Aunque muchas personas los refrigeran apenas llegan del supermercado, hacerlo antes de tiempo puede afectar su sabor, textura y proceso natural de maduración.
Guardar los tomates en la heladera parece una buena forma de conservarlos durante más tiempo. Sin embargo, si todavía tienen partes verdes o amarillentas, los especialistas en cocina aseguran que ese hábito puede jugar en contra.
El cocinero y divulgador gastronómico David Guibert explicó que el lugar donde se conservan los tomates debe depender de su grado de maduración. Según indicó, los ejemplares que aún no terminaron de madurar deberían permanecer a temperatura ambiente hasta alcanzar su punto justo.
Por qué no conviene refrigerar los tomates que todavía están verdes
Los tomates continúan madurando después de ser cosechados. Si todavía presentan zonas verdes, necesitan seguir ese proceso de forma natural para desarrollar plenamente su sabor, aroma y textura.

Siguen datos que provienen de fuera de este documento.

-- ==== Sys2Proof/Machine/Pointer.lean ====
section
/-!
DEFINITION. Type A class 3, the pointer class (44_pointer.md, R210 to R215).
-/

namespace Sys2Proof.Machine

/-- `SET_P`: `P <- n`; 14 and 15 are ordinary values (R210). -/
def execSetP (n : BitVec 4) (s : State) : Exec := .next { s with p := n }

/-- `DEC_P`: `P <- (P - 1) mod 16` (R211). -/
def execDecP (s : State) : Exec := .next { s with p := s.p - 1 }

/-- `TEST_P`: `if P = n then CY <- 1` (R212). -/
def execTestP (n : BitVec 4) (s : State) : Exec := .next { s with cy := s.cy || s.p == n }

/-- `INC_P`: `P <- (P + 1) mod 16` (R213). -/
def execIncP (s : State) : Exec := .next { s with p := s.p + 1 }

end Sys2Proof.Machine
end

De acuerdo con Guibert, colocarlos en la heladera demasiado pronto frena esa maduración y puede hacer que pierdan parte de sus cualidades.

Además, distintos especialistas en conservación de alimentos coinciden en que las bajas temperaturas alteran algunos compuestos responsables del sabor característico del tomate.
El truco para que maduren más rápido
Si querés acelerar el proceso, existe un método muy sencillo. Guibert recomienda colocar los tomates junto a una manzana o una banana. Estas frutas liberan etileno, un gas natural que favorece la maduración de otros alimentos cercanos.
De esta manera, los tomates alcanzan antes su punto ideal sin necesidad de recurrir a la heladera.
Cuándo sí conviene guardar los tomates en la heladera
La recomendación cambia cuando el tomate ya adquirió un color uniforme, desprende aroma y cede levemente al presionarlo con los dedos.
En ese momento, si no se va a consumir de inmediato, puede conservarse en la heladera para prolongar algunos días su vida útil.
Según el cocinero, una buena práctica es colocarlo boca abajo, apoyando la parte del cabito sobre la superficie. Esto ayuda a reducir la pérdida de humedad y contribuye a conservar mejor sus propiedades.
Cómo saber dónde guardar los tomates
La forma correcta de conservarlos depende de su estado de maduración:
- Con zonas verdes o amarillas: mantenerlos a temperatura ambiente.
- Junto a una banana o una manzana: maduran más rápido gracias al etileno.
- Totalmente maduros: pueden ir a la heladera si no se consumirán ese mismo día.
- Ya cortados: conservarlos siempre en un recipiente hermético dentro de la heladera.
Con este simple cambio de hábito, es posible disfrutar tomates con mejor sabor, una textura más agradable y reducir el desperdicio de alimentos.